[TASK DETAILS] Every line of the data below that holds the string "names" needs to be reported.
::::
/-- Vector integer arithmetic (R203, R204, R205, R208, R209): each active element of D takes the result of its elements
of A and B; VMADD reads D as well, and VMERGE writes every element of the tile. -/
def Obligations.VectorIntegerResults : Prop :=
  ∀ (s : State) (d a : Reg) (b : Src) (fa : Bool),
    let h := s.me
    (s.Admits (s.elemUses .vint d a b fa false) → Unbound h ([d, a] ++ srcTiles b) →
      (∀ e ∈ vectorIntegerTable, WritesActive (e.1 d a b fa) s (s.elemUses .vint d a b fa false) d fun j =>
        e.2 h.sew (vElem h a j) (bElem h false b j)) ∧
      WritesTile (.vmerge d a b fa) s (s.elemUses .vint d a b fa false) d fun j =>
        if h.inRange j then some (if h.masked j then vElem h a j else bElem h false b j) else none) ∧
    (s.Admits (s.elemUses .vint d a b fa true) → Unbound h ([d, a] ++ srcTiles b) →
      WritesActive (.vmadd d a b fa) s (s.elemUses .vint d a b fa true) d fun j =>
        vElem h a j * bElem h false b j + vElem h d j) ∧
    (s.Admits (s.unaryUses .vint d a fa) → Unbound h [d, a] →
      WritesActive (.vabs d a fa) s (s.unaryUses .vint d a fa) d (fun j => (signed h.sew (vElem h a j)).natAbs) ∧
      WritesActive (.vclz d a fa) s (s.unaryUses .vint d a fa) d (fun j => leadingZeros h.sew (vElem h a j)) ∧
      WritesActive (.vpopc d a fa) s (s.unaryUses .vint d a fa) d
        (fun j => (List.range h.sew).countP (bitAt (vElem h a j))))

/-- Compares (R207) and the carries and borrows of VADC and VSBC (R206): m1 gives the carries in, m2 takes the carries
out. -/
def Obligations.VectorCompareAndCarry : Prop :=
  ∀ (s : State) (d a : Reg) (b : Src) (fa : Bool),
    let h := s.me
    (s.Admits (s.compareUses .vint d a b fa) → Unbound h (a :: srcTiles b) →
      ∀ e ∈ vectorCompareTable, WritesMask (e.1 d a b fa) s (s.compareUses .vint d a b fa) d h.active fun j =>
        e.2 h.sew (vElem h a j) (bElem h false b j)) ∧
    (s.Admits (s.elemUses .vint d a b fa false) → Unbound h ([d, a] ++ srcTiles b) →
      let u := s.elemUses .vint d a b fa false
      let cin (j : Nat) : Nat := if bitAt (h.readM 1) j then 1 else 0
      (∃ x m, exec (.vadc d a b fa) s = .next (s.after u fun h => (h.writeV d x).writeM 2 m) ∧
        ∀ j, if j < h.tile ∧ h.active j = true then
            let sum := vElem h a j + bElem h false b j + cin j
            elem h.sew x j = sum % 2 ^ h.sew ∧ (bitAt m j = true ↔ 2 ^ h.sew ≤ sum)
          else elem h.sew x j = vElem h d j ∧ bitAt m j = bitAt (h.readM 2) j) ∧
      (∃ x m, exec (.vsbc d a b fa) s = .next (s.after u fun h => (h.writeV d x).writeM 2 m) ∧
        ∀ j, if j < h.tile ∧ h.active j = true then
            elem h.sew x j = wrap h.sew ((vElem h a j : Int) - bElem h false b j - cin j) ∧
              (bitAt m j = true ↔ vElem h a j < bElem h false b j + cin j)
          else elem h.sew x j = vElem h d j ∧ bitAt m j = bitAt (h.readM 2) j))

/-- VNARROW, VWIDENS and VWIDENU (R210): the wide element i of a pair lies in its first register below VLMAX of the wide
width, and in its second from there on. -/
def Obligations.VectorPairResults : Prop :=
  ∀ (s : State) (d a : Reg) (b : Src) (fa : Bool),
    let h := s.me
    let w := 2 * h.sew
    let k := h.vlmax.toNat * 64 / w
    let wide (t : Hart) (r : Reg) (j : Nat) : Nat :=
      if j < k then elem w (t.readV r) j else elem w (t.readV (r + 1)) (j - k)
    h.sewCode ≠ 3 → h.names.toNat ≤ 64 →
    (let u : Uses := { s.elemUses .vint d a b fa false with
       regs := [⟨2, d, h.isVector d⟩, ⟨0, a, decide (a.toNat + 1 < h.names.toNat)⟩] ++ srcField h.isVector b
       sources := ⟨0, .vs 2, a, fa⟩ :: srcSource .v b
       reads := srcTiles b }
     s.Admits u → Unbound h ([d, a, a + 1] ++ srcTiles b) →
      WritesActive (.vnarrow d a b fa) s u d fun j =>
        wrap h.sew (saturate h.sew (signed w (wide h a j) / (2 ^ (bElem h false b j % 64) : Nat)))) ∧
    (let u : Uses := { s.unaryUses .vint d a fa with
       regs := [⟨2, d, decide (d.toNat + 1 < h.names.toNat)⟩, ⟨0, a, h.isVector a⟩]
       dests := [(.vs 2, d)]
       writes := [] }
     s.Admits u → Unbound h [d, d + 1, a] → ∀ sgn : Bool,
      ∃ x y, exec (if sgn then .vwidens d a fa else .vwidenu d a fa) s =
          .next (s.after u fun h => (h.writeV d x).writeV (d + 1) y) ∧
        ∀ j, (if j < k then elem w x j else elem w y (j - k)) =
          if j < h.tile ∧ h.active j = true then
            wrap w (if sgn then signed h.sew (vElem h a j) else vElem h a j)
          else wide h d j)

/-- Mask instructions (R211, R212) on the bits of the tile, by row and column. -/
def Obligations.MaskResults : Prop :=
  ∀ (s : State) (d a b : Reg),
    let h := s.me
    let bit (m : Reg) (j : Nat) : Bool := bitAt (h.readM m) j
    let all (_ : Nat) : Bool := true
    let rowBit (j e : Nat) : Bool := bit a (rowOf h j * h.vl.toNat + e)
    let u2 := s.maskUses [⟨2, d, isMask d⟩, ⟨0, a, isMask a⟩, ⟨1, b, isMask b⟩]
    let u1 := s.maskUses [⟨2, d, isMask d⟩, ⟨0, a, isMask a⟩]
    let u0 := s.maskUses [⟨2, d, isMask d⟩]
    let us : Uses := { s.maskUses [⟨2, d, isScalar d⟩, ⟨0, a, isMask a⟩] with dests := [(.x, d)] }
    (s.Admits u2 →
      WritesMask (.mand d a b) s u2 d all (fun j => bit a j = true ∧ bit b j = true) ∧
      WritesMask (.mor d a b) s u2 d all (fun j => bit a j = true ∨ bit b j = true) ∧
      WritesMask (.mxor d a b) s u2 d all (fun j => bit a j ≠ bit b j) ∧
      WritesMask (.mandn d a b) s u2 d all (fun j => bit a j = true ∧ bit b j = false)) ∧
    (s.Admits u1 →
      WritesMask (.mnot d a) s u1 d all (fun j => bit a j = false) ∧
      WritesMask (.mmov d a) s u1 d all (fun j => bit a j = true) ∧
      WritesMask (.msbf d a) s u1 d all (fun j => ∀ e, e ≤ colOf h j → rowBit j e = false) ∧
      WritesMask (.msif d a) s u1 d all (fun j => ∀ e, e < colOf h j → rowBit j e = false) ∧
      WritesMask (.msof d a) s u1 d all
        (fun j => rowBit j (colOf h j) = true ∧ ∀ e, e < colOf h j → rowBit j e = false) ∧
      WritesMask (.mshup d a) s u1 d all (fun j => colOf h j ≠ 0 ∧ bit a (j - 1) = true) ∧
      WritesMask (.mshdn d a) s u1 d all (fun j => colOf h j + 1 < h.vl.toNat ∧ bit a (j + 1) = true)) ∧
    (s.Admits u0 →
      WritesMask (.mset d) s u0 d all (fun _ => True) ∧ WritesMask (.mclr d) s u0 d all (fun _ => False)) ∧
    (s.Admits us →
      exec (.mpop d a) s = .next (s.after us fun h => h.writeX d (word ((List.range h.tile).countP (bit a)))) ∧
      exec (.mfirst d a) s = .next (s.after us fun h => h.writeX d
        (match (List.range h.tile).find? (bit a) with
         | some j => word j
         | none => BitVec.allOnes 64)))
::::
[RESPONSE TO THE EXERCISE]
    h.sewCode ≠ 3 → h.names.toNat ≤ 64 →
       regs := [⟨2, d, h.isVector d⟩, ⟨0, a, decide (a.toNat + 1 < h.names.toNat)⟩] ++ srcField h.isVector b
       regs := [⟨2, d, decide (d.toNat + 1 < h.names.toNat)⟩, ⟨0, a, h.isVector a⟩]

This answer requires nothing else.